Many very large monied interests want to keep the scam going via favorable posts (e.g. stonewalling) and refusal to challenge status quo thinking is also par for the course. Samsung was caught for hiring astroturfers. Judging by the refusal to engage me substantively on this subject that doesn’t surprise. Even without a paycheck being involved, though, it is clearly emotionally satisfying to critique without doing any good-faith work.
Instead of the emojis, ad homs, and lazy false claims — it would be amazing to see someone put forth the effort to explain, in detail, how the existence of the ‘consoles’ as they are today and have been since the start of the Jaguar-based era are not more harmful to the PC gamer’s wallet and more parasitic on the industry as a whole. Explain how having four artificial walled software gardens is in the interest of the consumer, particularly in light of how everything has changed to run the same hardware platform. Explain how having wafers allocated to ‘consoles’ isn’t a way to undermine the competitiveness of the PC gaming platform, keeping prices high by creating demand artificially for the ‘consoles’. Explain how having just one 1/2 companies producing PC gaming GPUs (since AMD has been doing a half-hearted effort for years and sandbagging doesn’t disprove my point at all) has led to a healthy PC gaming platform rather than one that falls prey to mining, wafer unavailability, lack of competitiveness, etc. None of this is difficult to comprehend and there is plenty more to point out.

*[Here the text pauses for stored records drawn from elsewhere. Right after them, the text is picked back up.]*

-- ==== Sys2Proof/Tests/Slice0.lean ====
section
/-! SUPPORT. Tests with results taken from spec/ (95_test_vectors.md and the examples of the rules), and for each
statement with hypotheses a witness that meets them. -/

namespace Sys2Proof.Tests

open Sys2Proof.Machine

/-! ### Well-formedness: each check refuses an ill-formed tuple -/

/-- 0x0000_0013 has RZ not zero (R49). -/
theorem test_wf_refuses_rz : (Command.rzOk ⟨0x00000013#32, 0, 0, 0, 0⟩) = false := by decide

/-- 0x0000_0004 has a reserved opcode (R48). -/
theorem test_wf_refuses_opcode : (Command.opcodeOk ⟨0x00000004#32, 0, 0, 0, 0⟩) = false := by decide

/-- Both checks pass on 0x0000_0003, and each failure makes the tuple ill-formed. -/
theorem test_wf_of_words :
    Command.wf ⟨0x00000003#32, 0, 0, 0, 0⟩ = true ∧ Command.wf ⟨0x00000013#32, 0, 0, 0, 0⟩ = false ∧
    Command.wf ⟨0x0000000F#32, 0, 0, 0, 0⟩ = false := by decide

/-- R54: an operand of 2^64 is out of range. -/
theorem test_wf_refuses_operand : (AsmLine.cfgDefault (2 ^ 64)).wf = false := by decide

/-! ### Decoding: the words of R45, bit 31 first -/

theorem test_decode_nop :
    decode ⟨0b00000000000000000000000000000000#32, 7, 7, 7, 7⟩ = .command .nop := by decide

theorem test_decode_cfg_default :
    decode ⟨0b00000000000000000000000000000001#32, 7, 7, 7, 5⟩ = .command (.cfgDefault 5) := by decide

/-- The listing of R56: `cfg.full 9, 2, 0, 1`. -/
theorem test_decode_cfg_full :
    decode ⟨0b00000000000000000000000000000010#32, 9, 2, 0, 1⟩ = .command (.cfgFull 9 2 0 1) := by decide

theorem test_decode_step :
    decode ⟨0b00000000000000000000000000000011#32, 7, 7, 7, 7⟩ = .command .step := by decide

/-- V-F2, V-F3, V-F4, V-F7, V-F9: the illegal words. -/
theorem test_decode_illegal :
    decode ⟨0x00000004#32, 0, 0, 0, 0⟩ = .illegal .opcodeReserved ∧
    decode ⟨0x00000013#32, 0, 0, 0, 0⟩ = .illegal .rzNotZero ∧
    decode ⟨0xFFFFFFFF#32, 0, 0, 0, 0⟩ = .illegal .rzNotZero ∧
    decode ⟨0x00000023#32, 0, 0, 0, 0⟩ = .illegal .rzNotZero ∧
    decode ⟨0x0000000F#32, 0, 0, 0, 0⟩ = .illegal .opcodeReserved := by decide

/-- The rows of spec/opcode_table.json, operand lanes zero. -/
theorem test_table_rows :
    decodeTableWord 32 0x0 = some .nop ∧ decodeTableWord 32 0x1 = some (.cfgDefault 0) ∧
    decodeTableWord 32 0x2 = some (.cfgFull 0 0 0 0) ∧ decodeTableWord 32 0x3 = some .step ∧
    decodeTableWord 32 0x4 = none := by decide

/-! ### One step of the machine -/

/-- A state with the given configuration. -/
def configured (m a c x : Word) : State := State.configure m a c x State.reset

/-- A state with a command offered. -/
def offering (c : Command) (s : State) : State := { s with commands := [c] }

/-- A field of the next state of a step. -/
def after {α : Type} (f : State → α) (o : Host.Outcome State Fault Refusal) : Option α := (nextOf o).map f

/-- Every row of the table runs as the first command after reset (R103): STATUS after it. -/
theorem test_first_commands :
    after State.statusWord (step (State.reset.withFetchWord 32 0x0)) = some 0x00000000#32 ∧
    after State.statusWord (step (State.reset.withFetchWord 32 0x1)) = some 0x00000001#32 ∧
    after State.statusWord (step (State.reset.withFetchWord 32 0x2)) = some 0x00000001#32 ∧
    after State.statusWord (step (State.reset.withFetchWord 32 0x3)) = some 0x00000022#32 := by decide

/-- V-C1. -/
theorem test_nop : step (offering ⟨0#32, 1, 2, 3, 4⟩ State.reset) = .next State.reset := by rfl

/-- V-C3: the ignored lanes of CFG_DEFAULT. -/
theorem test_cfg_default :
    after (fun s => [s.mod, s.mul, s.inc, s.state])
      (step (offering ⟨1#32, 0x123456789ABCDEF0#64, 0x123456789ABCDEF0#64, 0x123456789ABCDEF0#64, 0⟩ State.reset)) =
      some [0xFFFFFFFFFFFFFFFF#64, 0x5851F42D4C957F2D#64, 0x14057B7EF767814F#64, 0#64] := by decide

/-- V-C12: INVALID_PARAM keeps the configuration and CFG_VALID. -/
theorem test_cfg_full_invalid :
    after (fun s => (s.statusWord, s.mod, s.state))
      (exec (.cfgFull 0 0 0 0) (State.configure Config.defaultM Config.defaultA Config.defaultC 5 (State.resetWith true))) =
      some (0x00000143#32, 0xFFFFFFFFFFFFFFFF#64, 5#64) := by decide

/-- V-C10: valid parameters, a seed that is not checked. -/
theorem test_cfg_full_valid :
    after (fun s => (s.statusWord, s.state)) (exec (.cfgFull 9 8 8 100) (State.resetWith true)) =
      some (0x00000101#32, 100#64) := by decide

/-- V-S3: a product that wraps, and a sum with bit 63 set that the unsigned remainder keeps. -/
theorem test_step_default :
    after (fun s => (s.state, s.responses))
      (exec .step (configured Config.defaultM Config.defaultA Config.defaultC 0x1A08EE1184BA6D32#64)) =
      some (0x9AF678222E728119#64, [0x1A08EE1184BA6D32#64]) := by decide

/-- V-S8, V-S9, V-S12, V-S16: the sum all ones, a sum that wraps to 0, a product that wraps, a modulus with bit 63. -/
theorem test_step_corners :
    lcgNext Config.defaultM Config.defaultA Config.defaultC 0xD8FDC62EEEB52770#64 = 0#64 ∧
    lcgNext Config.defaultM Config.defaultA Config.defaultC 0x9995B5B621535015#64 = 0#64 ∧
    lcgNext 0xFFFFFFFF00000001#64 0x0000000100000000#64 0#64 0x0000000100000000#64 = 0#64 ∧
    lcgNext 0x8000000000000000#64 1#64 0#64 0xC000000000000000#64 = 0x4000000000000000#64 := by decide

/-- V-F4: an illegal word after `cfg.default 0`. -/
theorem test_illegal_after_configuration :
    after (fun s => (s.statusWord, s.state))
      (step (offering ⟨0xFFFFFFFF#32, 0, 0, 0, 0⟩ (configured Config.defaultM Config.defaultA Config.defaultC 0))) =
      some (0x00000013#32, 0#64) := by decide

/-- V-F5: STEP after `cfg.full 0, 5, 3, 7`. -/
theorem test_mod_zero :
    after (fun s => (s.statusWord, s.state, s.responses)) (exec .step (configured 0 5 3 7)) =
      some (0x00000033#32, 7#64, []) := by decide

/-- The state after V-F5. -/
def haltedState : State := State.raise .modZero (configured 0 5 3 7)

/-- V-F6: a halted block accepts nothing. -/
theorem test_halted : step (offering ⟨1#32, 0, 0, 0, 1⟩ haltedState) = .fault .halted := by rfl

/-- V-F8: reset out of a fault, whatever waits at the port. -/
theorem test_reset_from_fault :
    after (fun s => (s.statusWord, s.responses))
      (step ((offering ⟨3#32, 0, 0, 0, 0⟩ haltedState).hostAct .assertReset)) = some (0x00000000#32, []) := by decide

/-! ### Host side: V-H1 to V-H15; binary64 patterns of the listed decimal values -/

theorem test_next_long : nextLong 0x9AF678222E728119#64 = -7280499659394350823 := by decide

Suffice to say that Linux with Open GL, Vulkan, and the ITX form factor in particular make consoles put parasitic redundancy. It’s so obvious that apparently no one can be bothered to see it.
Oxford Guy - Monday, July 5, 2021 - link‘Pure’, not ‘put’. Typing on this phone, with its aggressive auto-defect, is enough to put me in a home.
Oxford Guy - Monday, July 5, 2021 - linkAnd don’t forgot all the years of selling GPUs designed for mining as if they’re PC gaming parts. It just goes on and on... all these too-obvious examples.